Untuk dapat menerapkan integritas dalam kehidupan kita sehari-hari kita harus
punya komitmen dengan diri sendiri sehingga akan dapat mencapai sesuatu yang
akan dicapai. Ada beberapa tips yang harus dijaga dalam membangun integritas diri. 
Untuk membangun integritas dan karakter yang kokoh, diperlukan beberapa
kebiasaan yang harus dilakukan secara sadar dan konsisten :
1.    Berpikir positif
2.    Selalu menepati janji
3.    Memegang teguh komitmen dan bertanggungjawab
4.    Satu kata, satu perbuatan
5.    Menghargai waktu
6.    Menjaga prinsip dan nilai-nilai yang diyakini
7.    Lakukan sesuatu secara benar walau sulit
8.    Bersikap jujur dan sopan terhadap diri sendiri dan orang lain
9.    Berusaha memperbaiki kesalahan

Dapat disimpulkan dengan menjaga integritas diri, maka kita akan dapat memberikan
dampak bagi orang lain.  Memperbaiki dari hal yang kecil, yaitu diri sendiri maka dapat
memberikan teladan bagi lingkungan sekitar kita. Dimulai dari lingkungan yang kecil,
yaitu keluarga akan dapat memberikan teladan bagi lingkungan yang lebih besar, yakni
masyarakat. Lingkungan masyarakat dapat memberikan teladan bagi lingkungan
aktivitas sehari-hari kita seperti tempat kita kerja.
Sistem perbaikan akan terus bergerak seperti itu untuk saling memberikan teladan
sampai kepada tataran yang terbesar dalam organisasi kita.    Maka jika proses ini
berjalan dengan baik, akan menjadi semakin nyata terlihat kemajuan.
Mari kita bersama-sama  saling menjaga integritas diri agar saling memberikan teladan
yang baik kepada lingkungan sekitar kita,  lingkungan  pekerjaan kita,  Lingkungan
organisasi kita  menuju  tujuan ataupun goal-goal yang harus kita capai bersama-sama.
 
Karena setiap dari  kita adalah  Pemimpin minimal bagi diri kita sendiri.

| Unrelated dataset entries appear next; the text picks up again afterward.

-- ==== Sys2Proof/Syntax.lean ====
section
/-! DEFINITION. The syntax: the ONE inductive Instr, one constructor per row of spec/opcode_table.json. The first
156 or so constructors are instruction words; the others are the commands, events and requests that the spec lists
as the part's steps (spec/95_what_each_step_holds.md), with what the environment supplies as operands. -/
namespace Sys2Proof

/-! ### Operands of the standard majors (R4, R29) -/

/-- Forms of a standard scalar load, `flw` included (R4, R6). -/
inductive LoadKind where
  | lb | lh | lw | ld | lbu | lhu | lwu | flw
  deriving DecidableEq, Repr

/-- Forms of a standard scalar store, `fsw` included. -/
inductive StoreKind where
  | sb | sh | sw | sd | fsw
  deriving DecidableEq, Repr

/-- Width of LR, SC and an AMO: funct3 0b010 or 0b011 (R30). -/
inductive AmoWidth where
  | word | dword
  deriving DecidableEq, Repr

/-- The nine standard AMO operations. -/
inductive AmoOp where
  | swap | add | xor | and | or | min | max | minu | maxu
  deriving DecidableEq, Repr

/-- The operation of a floating-point AMO (R81). -/
inductive FAmoOp where
  | add | min | max | minnum | maxnum
  deriving DecidableEq, Repr

/-- The six CSR forms (R30). -/
inductive CsrOp where
  | rw | rs | rc | rwi | rsi | rci
  deriving DecidableEq, Repr

/-- Conditions of the BRANCH major. -/
inductive BrCond where
  | beq | bne | blt | bge | bltu | bgeu
  deriving DecidableEq, Repr

/-- Functions of the OP major: I, M and Zba. -/
inductive OpFn where
  | add | sub | sll | slt | sltu | xor | srl | sra | or | and
  | mul | mulh | mulhsu | mulhu | div | divu | rem | remu
  | sh1add | sh2add | sh3add
  deriving DecidableEq, Repr

/-- Functions of the OP-32 major: I, M and Zba. -/
inductive Op32Fn where
  | addw | subw | sllw | srlw | sraw
  | mulw | divw | divuw | remw | remuw
  | adduw | sh1adduw | sh2adduw | sh3adduw
  deriving DecidableEq, Repr

/-- Functions of the OP-IMM major; the three shifts take a 6-bit amount. -/
inductive OpImmFn where
  | addi | slti | sltiu | xori | ori | andi | slli | srli | srai
  deriving DecidableEq, Repr

/-- Functions of the OP-IMM-32 major; the shifts take a 5-bit amount, `slli.uw` (Zba) a 6-bit amount. -/
inductive OpImm32Fn where
  | addiw | slliw | srliw | sraiw | slliuw
  deriving DecidableEq, Repr

/-- Every base instruction that the table's STANDARD_INSTRUCTION row stands for. -/
inductive StdInstr where
  | lui (rd : XReg) (imm : Nat)
  | auipc (rd : XReg) (imm : Nat)
  | jal (rd : XReg) (off : Int)
  | branch (c : BrCond) (rs1 rs2 : XReg) (off : Int)
  | op (f : OpFn) (rd rs1 rs2 : XReg)
  | op32 (f : Op32Fn) (rd rs1 rs2 : XReg)
  | opImm (f : OpImmFn) (rd rs1 : XReg) (imm : Int)
  | opImm32 (f : OpImm32Fn) (rd rs1 : XReg) (imm : Int)
  deriving DecidableEq, Repr

/-- A rounding field: the five static modes and the dynamic one; 0b101 and 0b110 are refused (R5). -/
inductive Rm where
  | rne | rtz | rdn | rup | rmm | dyn
  deriving DecidableEq, Repr

/-- Integer formats of the scalar conversions. -/
inductive CvtInt where
  | w | wu | l | lu
  deriving DecidableEq, Repr

/-- Two-operand F operations that round. -/
inductive FArith where
  | add | sub | mul | div
  deriving DecidableEq, Repr

/-- The four fused forms. -/
inductive FFused where
  | madd | msub | nmsub | nmadd
  deriving DecidableEq, Repr

/-- Sign injections, minimum and maximum. -/
inductive FSel where
  | sgnj | sgnjn | sgnjx | min | max
  deriving DecidableEq, Repr

/-- Scalar compares. -/
inductive FCmp where
  | eq | lt | le
  deriving DecidableEq, Repr

/-- Every scalar F instruction that is neither a load nor a store. -/
inductive FpInstr where
  | arith (f : FArith) (rd rs1 rs2 : XReg) (rm : Rm)
  | sqrt (rd rs1 : XReg) (rm : Rm)
  | fused (f : FFused) (rd rs1 rs2 rs3 : XReg) (rm : Rm)
  | sel (f : FSel) (rd rs1 rs2 : XReg)
  | cmp (f : FCmp) (rd rs1 rs2 : XReg)
  | fclass (rd rs1 : XReg)
  | mvXW (rd rs1 : XReg)
  | mvWX (rd rs1 : XReg)
  | cvtToInt (t : CvtInt) (rd rs1 : XReg) (rm : Rm)
  | cvtFromInt (t : CvtInt) (rd rs1 : XReg) (rm : Rm)
  deriving DecidableEq, Repr

/-! ### Operands of the device majors (R31, R37 to R41) -/

/-- Scopes of an ordering marker (R37, R79). -/
inductive Scope where
  | seq | core | clu | die | pkg | pod
  deriving DecidableEq, Repr

/-- Kinds of an ordering marker (R37, R79). -/
inductive MarkKind where
  | acq | rel | full
  deriving DecidableEq, Repr

/-- Fields of a floating-point AMO word (R38). -/
structure FAmo where
  rd : XReg
  rs2 : XReg
  rs1 : XReg
  aq : Bool
  rl : Bool
  deriving DecidableEq, Repr

/-- Fields of a VA, VX or VU word (R31): [25:21] is vs2, [20:16] is vs1 or xs1. A VU word has vs2 0 and b2 0. -/
structure VA where
  vd : XReg
  vs1 : XReg
  vs2 : XReg
  qp : PReg
  b1 : Bool
  b2 : Bool
  deriving DecidableEq, Repr

/-- Fields of a conversion word of VC (R40): tag in [24:21], sat in [25]. -/
structure VCv where
  vd : XReg
  vs1 : XReg
  tag : Fin 16
  sat : Bool
  qp : PReg
  b1 : Bool
  deriving DecidableEq, Repr

/-- Fields of a VP word (R31, R35): s2 is [24:20], s1 is [19:15]. -/
structure VP where
  ctype : Fin 8
  s2 : XReg
  s1 : XReg
  qp : PReg
  pa : PReg
  deriving DecidableEq, Repr

/-- Fields of a VM word (R31, R41): s2 is [25:21], xs1 is [20:16], vd is [11:7] (vs3 of a store, rd of `vmv.x`). -/
structure VM where
  vd : XReg
  xs1 : XReg
  s2 : XReg
  qp : PReg
  b : Bool
  deriving DecidableEq, Repr

/-! ### What the environment supplies to a step -/

/-- How the owner of one place outside this package answers (R250 to R253). -/
inductive RemoteVerdict where
  | accepted | xlat | access | absent
  deriving DecidableEq, Repr

/-- How other packages answer an access: what each element comes to by its position, a position beyond the list being
accepted, and the bytes that the instruction reads there at issue (R112). -/
structure RemoteAnswer where
  verdicts : List RemoteVerdict
  data : List Byte
  deriving DecidableEq, Repr

/-- The open choices of one performing access: whether a scalar load is served from the scalar data cache
(R234), the bytes another package's memory returns, and the (requester, bank) pairs denied a scratchpad bank in the
cycles that pass with it (R329). -/
structure PerformChoice where
  useCache : Bool
  data : List Byte
  lost : List (Nat × Nat)
  deriving DecidableEq, Repr

/-- What other packages return to an engine: the bytes it reads from them, in the order it reads them, and the 64-byte
units, by address, that do not accept its access (R250 to R253, R316, R317). -/
structure RemoteEnv where
  reads : List Byte
  verdicts : List (Word × RemoteVerdict)
  deriving DecidableEq, Repr

/-- The part of a peer's published collective command that members compare (R174, R175). With opcode 0x6f it tells that the
identifier is ended there: op 0 by `coll.end`, 1 by a teardown, and 2 that a chunk of the operation is damaged there, which `count`
then names (R313). -/
structure PeerCommand where
  member : Nat
  opcode : Nat
  id : Nat
  base : Nat
  lg : Nat
  tmax : Nat
  cs : Nat
  op : Nat
  count : Nat
  fromTag : Nat
  toTag : Nat
  source : List (BitVec 32)
  deriving DecidableEq, Repr

/-- A link of the agreed edge set (R278): its two ends as (link index, member). -/
structure LinkEdge where
  linkA : Nat
  memA : Nat
  linkB : Nat
  memB : Nat
  deriving DecidableEq, Repr

/-- An agreed edge set with the number of its epoch (R278). -/
structure EpochEdges where
  epoch : Nat
  links : List LinkEdge
  deriving DecidableEq, Repr

/-- Why a link goes down (R275). -/
inductive LinkDownCause where
  | replays | laneLock | training | farEnd
  deriving DecidableEq, Repr

/-- A request that arrives over the Weald (R277, R287), under the identifier it carries (R316). `eng` tells an engine's
access; a store may carry an arrival handler's offset (R244); `who` numbers the requesting sequencer (R8); `bump` adds 1
to an 8-byte counter (R288). `heldRead` and `heldWrite` are what an owner in another package passes to this one as the
holder of its page: a die and a physical address (R252). -/
inductive RemoteReq where
  | load (asid : Nat) (eng : Bool) (va : Word) (n : Nat)
  | store (asid : Nat) (eng : Bool) (va : Word) (data : List Byte) (hoff : Nat)
  | amo (asid : Nat) (op : AmoOp) (w : AmoWidth) (va : Word) (v : Word)
  | famo (asid : Nat) (op : FAmoOp) (va : Word) (v : Word32)
  | lr (asid who : Nat) (w : AmoWidth) (va : Word)
  | sc (asid who : Nat) (w : AmoWidth) (va : Word) (v : Word)
  | bump (asid : Nat) (va : Word)
  | mbox (asid g mb : Nat) (v : Word)
  | token (asid cl slot : Nat) (err : Bool)
  | heldRead (asid die pa n : Nat)
  | heldWrite (asid die pa : Nat) (data : List Byte)
  deriving DecidableEq, Repr

/-- Where an error is found (R312, R313); `mcache` is a line of a die's memory-side cache. -/
inductive ErrorSite where
  | scratch (g off : Nat)
  | dram (die pa : Nat)
  | mcache (die pa : Nat)
  | vreg (g k r : Nat)
  | preg (g k r : Nat)
  | xreg (g k r : Nat)
  | freg (g k r : Nat)
  | clearing (g q chunk : Nat)
  | coppice (cl entry : Nat)
  | token (cl slot : Nat)
  | mailbox (g mb slot : Nat)
  | icache (g asid line : Nat)
  | dcache (g line : Nat)
  deriving DecidableEq, Repr

/-- What the scrubber's read of a line finds (R315). -/
inductive ScrubFinding where
  | clean | corrected | uncorrectable
  deriving DecidableEq, Repr

/-- The fields of a fatal error that the dump header records (R318, R319). -/
structure FatalReport where
  cls : Nat
  die : Nat
  unit : Nat
  addr : Word
  deriving DecidableEq, Repr

/-- An SPDM request: its parameter (a slot, or a measurement index) and its nonce (R342). -/
structure SpdmRequest where
  param : Nat
  nonce : Nat
  deriving DecidableEq, Repr

/-- A pin with a boundary cell (R346): of the host link, of a lane of a Weald link, or for power control. -/
inductive Pin where
  | hostLink (i : Nat)
  | wealdLane (link lane : Nat)
  | powerControl (i : Nat)
  deriving DecidableEq, Repr

/-- What the tester does with the boundary register (R346): the values of the pins it finds, in the order of their cells, and the bits it
shifts in. -/
structure BoundaryScan where
  found : List (Pin × Bool)
  tdi : List Bool
  deriving DecidableEq, Repr

/-- A debug request names a package, a core and a mask of sequencers (R321). -/
structure DebugTarget where
  pkg : Nat
  g : Nat
  mask : BitVec 8
  deriving DecidableEq, Repr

Walaupun kita tidak harus punya jabatan.

Jadi menumbuh kembangkan integritas begitu penting dalam satu organisasi karena ia
dapat menjadi penuntun dan wasit untuk membina kepercayaan dan keyakinan,
meluruskan arti penting dalam merumuskan standar yang tinggi, landasan nilai yang
sangat mempengaruhi, mendorong terbentuknya reputasi dan citra, mendorong untuk
lebih menghayati sendiri sebelum mempengaruhi orang lain, mendorong orang untuk
mencapai prestasi sesuai dengan kemampuan sendiri, mendorong orang lain untuk lebih
mempercayai kepemimpinan yang mampu memberikan keteladanan.